BEGIN Records shown

-- ==== Sys2Proof/Machine/Ops.lean ====
section
/-!
DEFINITION. The shared operations: an instruction's context and its registers (01 R13 to R20), going on to the next
instruction (02 R40, R44, R51), waiting, re-ganging (04 R83), the checkpoint and the rollback of a function (19), and
taking a fault, with the return from one (09 R230, R231; 20 R321 to R323).
-/

namespace Sys2Proof.Machine

abbrev Outcome := Host.Outcome State Fault Refusal

/-! ### Lanes and masks -/

def allLanes : Mask := BitVec.allOnes 96

/-- The lanes of a mask in ascending order. -/
def lanesOf (m : Mask) : List Nat := (List.range 96).filter fun l => m.getLsbD l

/-- The mask of the lanes a predicate picks. -/
def maskOf (f : Nat → Bool) : Mask := BitVec.ofNat 96 (((List.range 96).map fun l => if f l then 2 ^ l else 0).sum)

def maskOfList (ls : List Nat) : Mask := maskOf fun l => ls.contains l

def laneCount (m : Mask) : Nat := (lanesOf m).length

/-- Lanes 32w to 32w + 31 of a mask, as a word. -/
def maskWord (m : Mask) (w : Nat) : Word := BitVec.ofNat 64 (m.toNat / 2 ^ (32 * w) % 2 ^ 32)

/-! ### The context of an instruction -/

/-- The state, the gang and split that run the instruction, and both as they are being changed. -/
structure Cx where
  s : State
  g : Nat
  sp : Nat
  G : Gang
  P : Split

/-- Store the context's gang and split back. -/
def Cx.flush (c : Cx) : State :=
  { c.s with gangs := c.s.gangs.put c.g { c.G with splits := c.G.splits.put c.sp c.P } }

/-- The context of a split, if there is one. -/
def State.cx? (s : State) (g sp : Nat) : Option Cx :=
  (s.gangs.find? g).bind fun G => (G.splits.find? sp).map fun P => ⟨s, g, sp, G, P⟩

/-- The gang as it acts on memory and links (25 R379). -/
def Gang.home (G : Gang) (g : Nat) : Home := ⟨g, G.team, G.cluster, G.die, G.born⟩
def Cx.home (c : Cx) : Home := c.G.home c.g

/-- The gang's threads have done something that decides what is seen. -/
def Cx.did (c : Cx) (a : Act) : Cx := { c with s := c.s.did c.home a }

/-- A release into a link that makes it there to be acquired. -/
def Cx.hand (c : Cx) (l : Link) (m : Mask) : Cx := (c.did (.give l m)).did (.pass l)

/-- Run an instruction's effect in the context of the running split. -/
def State.issue (s : State) (k : Cx → State) : Outcome :=
  match s.cur.bind fun q => s.cx? q.1 q.2 with
  | some c => .next (k c)
  | none => .fault .noSplit

/-- Read the context anew from a state that may have changed it. -/
def Cx.reload (c : Cx) (s : State) : Cx :=
  match s.cx? c.g c.sp with
  | some d => d
  | none => { c with s := s }

/-! ### Registers (01 R18, R20) -/

/-- A scalar register of a split: s0 reads 0, s61 to s63 the activity mask. -/
def Split.sreg (P : Split) (n : Nat) : Word :=
  if n = 0 then 0 else if n < 61 then P.s.get 0 n else maskWord P.active (n - 61)

/-- Write a scalar register: s0 discards, s61 to s63 set their lanes of ACTIVE within MEMBER. -/
def Split.setS (P : Split) (n : Nat) (w : Word) : Split :=
  if n = 0 then P
  else if n < 61 then { P with s := P.s.set 0 n w }
  else
    let lo := 32 * (n - 61)
    let new := maskOf fun l => if lo ≤ l ∧ l < lo + 32 then w.getLsbD (l - lo) else P.active.getLsbD l
    { P with active := new &&& P.member }

/-- A lane's vector register. -/
def Gang.vreg (G : Gang) (r l : Nat) : Lane32 := G.v.get 0 (96 * r + l)
def Gang.setV (G : Gang) (r l : Nat) (x : Lane32) : Gang := { G with v := G.v.set 0 (96 * r + l) x }

/-- A predicate; p0 reads 1 in every lane. -/
def Gang.pred (G : Gang) (n : Nat) : Mask := if n = 0 then allLanes else G.p.get 0 n

/-- Write a predicate in the lanes of `m`; a write to p0 is discarded. -/
def Gang.setP (G : Gang) (n : Nat) (x m : Mask) : Gang :=
  if n = 0 then G else { G with p := G.p.set 0 n ((x &&& m) ||| (G.pred n &&& ~~~m)) }

def Cx.sreg (c : Cx) (n : Nat) : Word := c.P.sreg n
def Cx.setS (c : Cx) (n : Nat) (w : Word) : Cx := { c with P := c.P.setS n w }
def Cx.vreg (c : Cx) (r l : Nat) : Lane32 := c.G.vreg r l
def Cx.setV (c : Cx) (r l : Nat) (x : Lane32) : Cx := { c with G := c.G.setV r l x }
def Cx.setP (c : Cx) (n : Nat) (x m : Mask) : Cx := { c with G := c.G.setP n x m }
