/-- Keys of the 32-byte rows of a brick; of a TID other than 0, those whose pages are mapped (17 R269). -/
def State.rowKeys (s : State) (t : BrickTag) : List Nat :=
  if t.tid = 0 then (List.range 4).map fun r => brickAddr t + 32 * r
  else
    let e := s.tensorEntry t.func t.tid
    (List.range 4).filterMap fun r =>
      match s.walk t.func (brickByte e t.brow t.bcol (32 * r)) with
      | .ok w => some w.key
      | .fault _ => none

/-- Bytes `lo` to `lo + n - 1` meet a brick. -/
def State.brickMeets (s : State) (t : BrickTag) (lo n : Nat) : Bool :=
  (s.rowKeys t).any fun k => decide (k < lo + n) && decide (lo < k + 32)

/-- The tag that a tensor-brick address names. -/
def addrTag (f a : Nat) : BrickTag := ⟨f, a / 2 ^ 48 % 2 ^ 16, bitsN a 47 28, bitsN a 27 7⟩

/-- The context's team is changed. -/
def Cx.setTeam (c : Cx) (t : Team) : Cx := { c with s := { c.s with teams := c.s.teams.put c.G.team t } }

def Cx.team (c : Cx) : Team := (c.s.teams.find? c.G.team).getD {}

/-- The key of a window offset. -/
def Cx.windowKey (c : Cx) (o : Nat) : Nat := teamWindowKey (c.s.fuse.colourBytes c.team.die) c.team + o

/-- Where an access of `n` bytes leads in a space; none raises PROT (07 R161 step 3). -/
def Cx.target (c : Cx) (space a n : Nat) : Option Target :=
  match space with
  | 2 => if a + n ≤ c.team.window then some (.key (c.windowKey a)) else none
  | 1 => (c.s.brickVa c.G.fn a).map fun va => .virt va (if a / 2 ^ 48 % 2 ^ 16 = 0 then none else some (addrTag c.G.fn a))
  | _ => if a < 2 ^ 48 then some (.virt a none) else none

/-! ### Checks (07 R161) -/

/-- An access of a lane. -/
structure LaneAcc where
  lane : Nat
  addr : Nat
  deriving DecidableEq, Repr

/-- An access admitted: its lane, its address as written, its virtual address (none in Mortar), the brick it was named
through, and its key. -/
structure Admitted where
  lane : Nat
  addr : Nat
  va : Option Nat
  brick : Option BrickTag
  key : Nat
  deriving DecidableEq, Repr

/-- An access fills the brick it names, or the brick of its line (17 R270, R275). -/
def State.touch (s : State) (f : Nat) (q : Admitted) : State :=
  let s := s.track false q.key
  match q.brick with
  | none => s.fillLine (linTag f q.key) (q.key / 128 * 128)
  | some t =>
    match (s.rowKeys t).head? with
    | some k => s.fillLine t k
    | none => s

def State.touchAll (s : State) (f : Nat) (ks : List Admitted) : State := ks.foldl (fun s q => s.touch f q) s

/-- A precise fault of the lanes that failed a check. -/
def Cx.faultLanes (c : Cx) (code : Nat) (acc : Acc) (elem : Nat) (fails : List LaneAcc) : State :=
  let first := fails.headD ⟨127, 0⟩
  c.takeFault { c.faultAt code with
    addr := first.addr, lane := first.lane, acc := acc.code, elem := elem, fmask := maskOfList (fails.map (·.lane)) }

/-- The instruction's access is held: it has not taken effect and is tried again. -/
def Cx.stall (c : Cx) : State := c.waitFor .memory

/-- Translation, permission and quota of accesses in their order. A failure gives its code, the state with the charges made
before it, and the lanes that fail with their virtual addresses. -/
def State.admitAll (s : State) (f agent : Nat) (acc : Acc) :
    List (LaneAcc × Target) → (Nat × State × List LaneAcc) ⊕ (State × List Admitted)
  | [] => .inr (s, [])
  | (x, .key k) :: r =>
    match s.admitAll f agent acc r with
    | .inl e => .inl e
    | .inr (s, ks) => .inr (s, ⟨x.lane, x.addr, none, none, k⟩ :: ks)
  | (x, .virt va b) :: r =>
    match s.permit f agent va acc with
    | .inl code =>
      let also := r.filterMap fun q => match q.2 with
        | .virt v _ => match s.permit f agent v acc with
          | .inl _ => some { q.1 with addr := v }
          | .inr _ => none
        | .key _ => none
      .inl (code, s, { x with addr := va } :: also)
    | .inr (k, s) =>
      match s.admitAll f agent acc r with
      | .inl e => .inl e
      | .inr (s, ks) => .inr (s, ⟨x.lane, x.addr, some va, b, k⟩ :: ks)
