/-! ### Layouts and boxes -/

/-- A layout: the record's address and words, the base, and the extents, 1 for dimensions it has not (08 R187, R188). -/
structure Layout where
  rec_ : Nat
  words : List Word
  base : Nat
  ext : List Nat
  deriving DecidableEq, Repr

def Layout.w (l : Layout) (i : Nat) : Word := l.words.getD i 0
def Layout.tid (l : Layout) : Nat := (l.w 0).field 63 48
def Layout.wtag (l : Layout) : Nat := (l.w 0).field 47 40
def Layout.ty (l : Layout) : ETy := (ETy.ofCode? ((l.w 0).field 39 35)).getD .b32
def Layout.rank (l : Layout) : Nat := (l.w 0).field 33 32 + 1
def Layout.twin (l : Layout) : Bool := (l.w 0).field 34 34 == 1
def Layout.shape (l : Layout) : Nat := (l.w 0).field 31 30
def Layout.stride (l : Layout) (d : Nat) : Nat := if d < l.rank then (l.w d).field 47 0 else 0

/-- Bits of an element in memory; bytes per brick row and rows per brick. -/
def Layout.width (l : Layout) : Nat := l.ty.stride
def Layout.rowBytes (l : Layout) : Nat := if l.shape = 0 then 32 else 128
def Layout.rows (l : Layout) : Nat := if l.shape = 0 then 4 else 1

/-- The record's own defects (08 R187). -/
def Layout.recordOk (l : Layout) : Bool :=
  let code := (l.w 0).field 39 35
  (l.w 0).field 29 0 == 0 && (l.w 1).field 63 48 == 0 && (l.w 2).field 63 48 == 0 && (l.w 3).field 63 48 == 0
    && decide (code < 18) && decide (l.shape < 2) && ((l.w 0).field 34 34 == 0 || decide (code < 3))
    && !(l.shape == 0 && l.rank == 1)

/-- A box: origin and sizes, 0 and 1 for dimensions the layout has not (08 R191). -/
structure Box where
  c : List Nat
  n : List Nat
  deriving DecidableEq, Repr

def Box.origin (b : Box) (d : Nat) : Nat := b.c.getD d 0
def Box.size (b : Box) (d : Nat) : Nat := b.n.getD d 1

/-- Bricks across and down the box, and bytes of the packed box (08 R192). -/
def packCols (l : Layout) (b : Box) : Nat := b.size 0 * l.width / (8 * l.rowBytes)
def packRows (l : Layout) (b : Box) : Nat := b.size 1 / l.rows
def packBytes (l : Layout) (b : Box) : Nat := 128 * packCols l b * packRows l b * b.size 2 * b.size 3

/-- Packed offset of byte `u` of the box row at (i1, i2, i3). -/
def packOffset (l : Layout) (b : Box) (u i1 i2 i3 : Nat) : Nat :=
  128 * (u / l.rowBytes + packCols l b * (i1 / l.rows + packRows l b * (i2 + b.size 2 * i3)))
    + l.rowBytes * (i1 % l.rows) + u % l.rowBytes

/-- Whole bricks only (08 R191). -/
def boxAligned (l : Layout) (b : Box) : Bool :=
  b.origin 0 * l.width % (8 * l.rowBytes) == 0 && b.size 0 * l.width % (8 * l.rowBytes) == 0
    && b.origin 1 % l.rows == 0 && b.size 1 % l.rows == 0

/-- 32 bytes of a box row: their global address, packed offset, and low bits in bounds. -/
structure Seg where
  va : Nat
  off : Nat
  valid : Nat
  deriving DecidableEq, Repr
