/-- 08 R203, R204, R210, R212: jinit sets a point up and clears the team's flags; jarrive arrives; jwait and jarwait
go on once their phase is over, acquire what its arrivals released (08 R205) and then clear the flag, and wait before; where the
split may find another gang's initialisation still not done, its use raises ILLOP (10 R250); kwait goes on once few enough
operations of its class are outstanding. The arrivals fault in an exit routine (09 R224). -/
def Obligations.PointsAndCounters : Prop :=
  ∀ (s : State) (c : Cx) (f : Sys), Runs s c →
    let pt := f.imm.toNat % 32
    let p := c.team.point pt
    let count := if f.sub = 1 then (c.src64 f.a).toNat else f.imm.toNat / 32 % 4096
    let n := if f.sub = 0 ∧ f.imm.toNat / 32 % 4096 = 0 then 1 else count
    let past := fun (d : Cx) => Store.get false d.G.flags pt = false ∨ (d.team.point pt).phase ≠ Store.get false d.G.ap pt
    let cleared := fun (G : Gang) => { G with flags := Store.set false G.flags pt false, ap := Store.set false G.ap pt false }
    (1 ≤ count → count ≤ 4095 → p.pending = p.expect → exec (.jinit f) s = .next ((({ c with
      s := { s with gangs := Store.mapVals s.gangs fun _ G => if G.team = c.G.team then cleared G else G }
      G := cleared c.G } : Cx).setTeam (c.team.setPoint pt { p with expect := count, pending := count })).initialise pt
        (p.expect != 0)).retire) ∧
    (count = 0 ∨ 4095 < count ∨ p.pending ≠ p.expect → IsIllegal s c (.jinit f)) ∧
    (Acts s c → Ours c pt → 1 ≤ n → n ≤ 4095 → p.expect ≠ 0 →
      exec (.jarrive f) s = .next (c.settled'.arrive pt n).retire ∧
      (c.P.wonly = false → ∀ d, d = c.settled'.arrive pt n →
        (past d → exec (.jarwait f) s = .next (({ d.met pt with
          G := { d.G with flags := Store.set false d.G.flags pt false }
          P := { d.P with wonly := false, wait := none, closed := true } } : Cx).retire)) ∧
        (¬past d → exec (.jarwait f) s = .next (({ d with P := { d.P with wonly := true } } : Cx).waitFor (.rendezvous pt))))) ∧
    (p.expect = 0 → IsIllegal s c (.jwait f) ∧ (c.P.rstate ≠ 1 → IsIllegal s c (.jarrive f))) ∧
    (c.P.rstate = 1 → exec (.jarrive f) s = .next (c.fault 0x00) ∧ exec (.jarwait f) s = .next (c.fault 0x00)) ∧
    (∀ u b, p.expect ≠ 0 → s.finds c.home c.actor pt = (u, b) → ∀ d : Cx, d = { c with s := u } → exec (.jwait f) s = .next (match b with
      | false => d.illop
      | true => if d.jwaitHolds f then
          ((if f.sub = 0 then { d with G := { d.G with flags := Store.set false d.G.flags pt false } } else d).met pt).retire
        else d.waitFor (.rendezvous pt))) ∧
    (p.expect ≠ 0 → Ours c pt → f.sub = 0 →
      (past c → exec (.jwait f) s = .next (({ c.met pt with G := { c.G with flags := Store.set false c.G.flags pt false } } : Cx).retire)) ∧
      (¬past c → exec (.jwait f) s = .next (c.waitFor (.rendezvous pt)))) ∧
    (p.expect ≠ 0 → Ours c pt → f.sub ≠ 0 →
      exec (.jwait f) s = .next (if p.phase ≠ f.imm.getLsbD 5 then (c.met pt).retire else c.waitFor (.rendezvous pt))) ∧
    exec (.kwait f) s = .next (if c.G.kHolds (f.imm.toNat % 4) (f.imm.toNat / 4 % 64) then
      (if f.imm.toNat % 4 = 2 then c.covers2 (f.imm.toNat / 4 % 64) else c).retire else c.waitFor .kwait)

/-- The ring as `P` puts and `C` takes since its ringinit leave it (01 R24; 08 R206). -/
structure RingAfter (depth P C : Nat) (r : Ring) : Prop where
  size : r.depth = depth
  ppos : r.ppos = P % depth
  cpos : r.cpos = C % depth
  full : r.full = decide (P = C + depth)
  bits : ∀ i, i < depth → r.pb.getLsbD i = decide ((P + depth - 1 - i) / depth % 2 = 1)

END Records shown

Requirement: Return only the number of lines in the data that hold the string "Target".

Task response: 2